DESCRIPTION OF THE TASK =>
Please quote exactly the opening lines of the data, from the first line to the one where "def MemTx.sectors (m" appears.

---------- EXERCISE DATA

-- ==== Sys2Proof/Machine/Slice.lean ====
section
/-!
DEFINITION. Machine/Slice.lean: the slices of a spur cache, each held by one tile of the spur (R307): reads, writes and write-backs that reach
them as memory transactions, and their own reads and write-backs at the homes (R280, R283, R377, R381).
-/
namespace Sys2Proof.Machine

/-- The answer of a tile's slice to a request. -/
def State.sliceReply (s : State) (u : Nat) (p : Packet) (m : MemTx) (pl : List (BitVec 256)) : State :=
  s.sendMem u p.orig p.job p.vc m pl

/-- The sectors that a read request names. -/
def MemTx.sectors (m : MemTx) : List Nat := (List.range m.n).map (m.key / 32 + ·)

/-- Dirty bytes of a sector leave a slice for their home; reads of the slice that are outstanding are overtaken. -/
def State.sliceBack (s : State) (u : Nat) (c : Sector) : State :=
  if c.dirty = 0 then s
  else
    let (s, tid) := s.takeTid u
    let y := s.spur (spurOf u)
    let s := s.setSpur (spurOf u) { y with
      wb := y.wb ++ [(u, { tid, sector := { c with have_ := c.dirty } })]
      reads := y.reads.map fun r => if r.waits.any fun w => w.2 == c.key then { r with stale := true } else r }
    s.sendMem u (s.homeCode (32 * c.key)) y.job 2 { mkind := 2, tid, key := 32 * c.key, n := 1, mask := c.dirty, un := c.un } [c.data]

/-- A sector on its way out of a spur cache. -/
def Spur.leaves (y : Spur) (sec : Nat) : Bool := y.wb.any fun w => w.2.sector.key == sec

/-- A sector kept by a slice as its most recently used; the least recently used one that may leave it goes when it is full (R307). -/
def State.slicePut (s : State) (u : Nat) (c : Sector) : State :=
  let y := s.spur (spurOf u)
  let y := { y with sectors := c :: y.sectors.filter fun z => z.key != c.key }
  let s := s.setSpur (spurOf u) y
  let mine := y.sectors.filter fun z => sliceTile (spurOf u) z.key == u
  if mine.length ≤ y.sliceRoom then s
  else match mine.reverse.find? fun z => z.dirty == 0 || !y.leaves z.key with
    | some z => (s.setSpur (spurOf u) { y with sectors := y.sectors.filter fun w => w.key != z.key }).sliceBack u z
    | none => s

/-- The whole sector that a slice can answer with, and its lock (R320). -/
def State.sliceHas (s : State) (u sec : Nat) : Option (BitVec 256 × BitVec 4) :=
  let y := s.spur (spurOf u)
  let (m, d) := y.holdsOf sec
  if m = BitVec.allOnes 32 then
    some (d, ((y.sectors.find? fun c => c.key == sec).bind fun c => c.lock).getD (s.lockAt sec))
  else none

/-- The answer to a read request with the sectors at hand. -/
def State.answerRead (s : State) (u : Nat) (p : Packet) (m : MemTx) (got : List (Nat × BitVec 256 × BitVec 4)) : State :=
  let of (sec : Nat) : BitVec 256 × BitVec 4 := ((got.find? fun g => g.1 == sec).map fun g => g.2).getD (0, 0)
  s.sliceReply u p { mkind := 1, tid := m.tid, key := m.key, n := m.n, locks := m.sectors.map fun x => (of x).2 }
    (m.sectors.map fun x => (of x).1)

/-- What a slice has not of a read request is asked for at its homes. -/
def State.sliceAsk (s : State) (u : Nat) (p : Packet) (m : MemTx) : State :=
  let lacking := m.sectors.filter fun sec => (s.sliceHas u sec).isNone
  let got := m.sectors.filterMap fun sec => (s.sliceHas u sec).map fun d => (sec, d)
  if lacking.isEmpty then s.answerRead u p m got
  else
    let (s, waits) := lacking.foldl (fun (a : State × List (BitVec 20 × Nat)) sec =>
      let (s, tid) := a.1.takeTid u
      (s.sendMem u (s.homeCode (32 * sec)) p.job p.vc { mkind := 0, tid, key := 32 * sec, n := 1, un := m.un } [], a.2 ++ [(tid, sec)])) (s, [])
    let y := s.spur (spurOf u)
    s.setSpur (spurOf u) { y with reads := y.reads ++ [{ tile := u, req := p, waits, got, stale := lacking.any y.leaves }] }

/-- A read request at a slice (R307). -/
def State.sliceRead (s : State) (u : Nat) (p : Packet) (m : MemTx) : State :=
  let s := s.charge (fieldOf u) 9 p.job.toNat m.n
  let s := m.sectors.foldl (fun (s : State) sec => match (s.spur (spurOf u)).sectors.find? fun c => c.key == sec with
    | some c =>
      let y := s.spur (spurOf u)
      s.setSpur (spurOf u) { y with sectors := c :: y.sectors.filter fun z => z.key != sec }
    | none => s) s
  s.sliceAsk u p m

/-- Bytes of a sector written in a slice, and acknowledged (R283). -/
def State.sliceWrite (s : State) (u : Nat) (p : Packet) (m : MemTx) : State :=
  let sec := m.key / 32
  let d := p.payload.headD 0
  let c := match (s.spur (spurOf u)).sectors.find? fun c => c.key == sec with
    | some c => { c with data := mergeBytes m.mask d c.data, have_ := c.have_ ||| m.mask, dirty := c.dirty ||| m.mask, un := m.un }
    | none => { key := sec, data := d &&& expandMask m.mask, have_ := m.mask, dirty := m.mask, lock := none, un := m.un }
  ((s.charge (fieldOf u) 9 p.job.toNat 1).slicePut u c).sliceReply u p { mkind := 3, tid := m.tid } []

/-- The sectors of a slice that a write-back request names. -/
def MemTx.flushes (m : MemTx) (u : Nat) (c : Sector) : Bool :=
  sliceTile (spurOf u) c.key == u && (match m.verb with
    | .flush true => !c.un || m.un
    | _ => decide (m.key / 32 ≤ c.key) && decide (c.key < m.key / 32 + m.n))

/-- Dirty bytes that a write-back request names sent home: they are acknowledged to the requester once none are left or on their way
(R280). -/
def State.sliceFlush (s : State) (u : Nat) (p : Packet) (m : MemTx) : State :=
  let y := s.spur (spurOf u)
  let go (c : Sector) : Bool := m.flushes u c && c.dirty != 0 && !y.leaves c.key
  let out := y.sectors.filter go
  let s := out.foldl (fun s c => s.sliceBack u c)
    (s.setSpur (spurOf u) { y with sectors := y.sectors.map fun c => if go c then { c with dirty := 0 } else c })
  let y := s.spur (spurOf u)
  let waits := (y.wb.filter fun w => w.1 == u && m.flushes u w.2.sector).map fun w => w.2.tid
  if waits.isEmpty then s.sliceReply u p { mkind := 3, tid := m.tid } []
  else s.setSpur (spurOf u) { y with acks := y.acks ++ [{ tile := u, req := p, waits }] }

/-- A request performed by the slice that it has reached. -/
def State.serveSlice (s : State) (u : Nat) (p : Packet) (m : MemTx) : State :=
  if m.mkind = 0 then s.sliceRead u p m
  else match m.verb with
    | .flush _ => s.sliceFlush u p m
    | _ => s.sliceWrite u p m

/-- The home's answer to one of a slice's reads; an overtaken read is made again (R283). -/
def State.sliceData (s : State) (u : Nat) (tid : BitVec 20) (d : BitVec 256) (lock : BitVec 4) : State :=
  let y := s.spur (spurOf u)
  match y.reads.find? fun r => r.tile == u && r.waits.any fun w => w.1 == tid with
  | none => s
  | some r =>
    let sec := ((r.waits.find? fun w => w.1 == tid).map fun w => w.2).getD 0
    let r' := { r with waits := r.waits.filter fun w => w.1 != tid, got := r.got ++ [(sec, d, lock)] }
    let rest := y.reads.erase r
    if !r'.waits.isEmpty then s.setSpur (spurOf u) { y with reads := rest ++ [r'] }
    else
      let s := s.setSpur (spurOf u) { y with reads := rest }
      match r.req.mt with
      | none => s
      | some m =>
        if r.stale then s.sliceAsk u r.req m
        else
          let whole (s : State) (g : Nat × BitVec 256 × BitVec 4) : BitVec 256 :=
            let (k, h) := (s.spur (spurOf u)).holdsOf g.1
            mergeBytes k h g.2.1
          let got := r'.got.map fun g => (g.1, whole s g, g.2.2)
          let s := got.foldl (fun s g =>
            let y := s.spur (spurOf u)
            let dirty : BitVec 32 := match y.sectors.find? fun c => c.key == g.1 with
              | some c => c.dirty
              | none => 0
            s.slicePut u { key := g.1, data := g.2.1, have_ := BitVec.allOnes 32, dirty, lock := some g.2.2, un := m.un }) s
          s.answerRead u r.req m got

/-- The home's acknowledgement of one of a slice's write-backs. -/
def State.sliceAcked (s : State) (u : Nat) (tid : BitVec 20) : State :=
  let y := s.spur (spurOf u)
  let hit (a : SliceAck) : Bool := a.tile == u && a.waits.contains tid
  let acks := y.acks.map fun a => if hit a then { a with waits := a.waits.filter fun w => w != tid } else a
  let ended := acks.filter fun a => a.waits.isEmpty
  let s := s.setSpur (spurOf u) { y with
    wb := y.wb.filter fun w => !(w.1 == u && w.2.tid == tid), acks := acks.filter fun a => !a.waits.isEmpty }
  ended.foldl (fun s a => match a.req.mt with
    | some m => s.sliceFlush a.tile a.req m
    | none => s) s

end Sys2Proof.Machine
end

--------------------

WRITTEN RESPONSE =>
-- ==== Sys2Proof/Machine/Slice.lean ====
section
/-!
DEFINITION. Machine/Slice.lean: the slices of a spur cache, each held by one tile of the spur (R307): reads, writes and write-backs that reach
them as memory transactions, and their own reads and write-backs at the homes (R280, R283, R377, R381).
-/
namespace Sys2Proof.Machine

/-- The answer of a tile's slice to a request. -/
def State.sliceReply (s : State) (u : Nat) (p : Packet) (m : MemTx) (pl : List (BitVec 256)) : State :=
  s.sendMem u p.orig p.job p.vc m pl

/-- The sectors that a read request names. -/
def MemTx.sectors (m : MemTx) : List Nat := (List.range m.n).map (m.key / 32 + ·)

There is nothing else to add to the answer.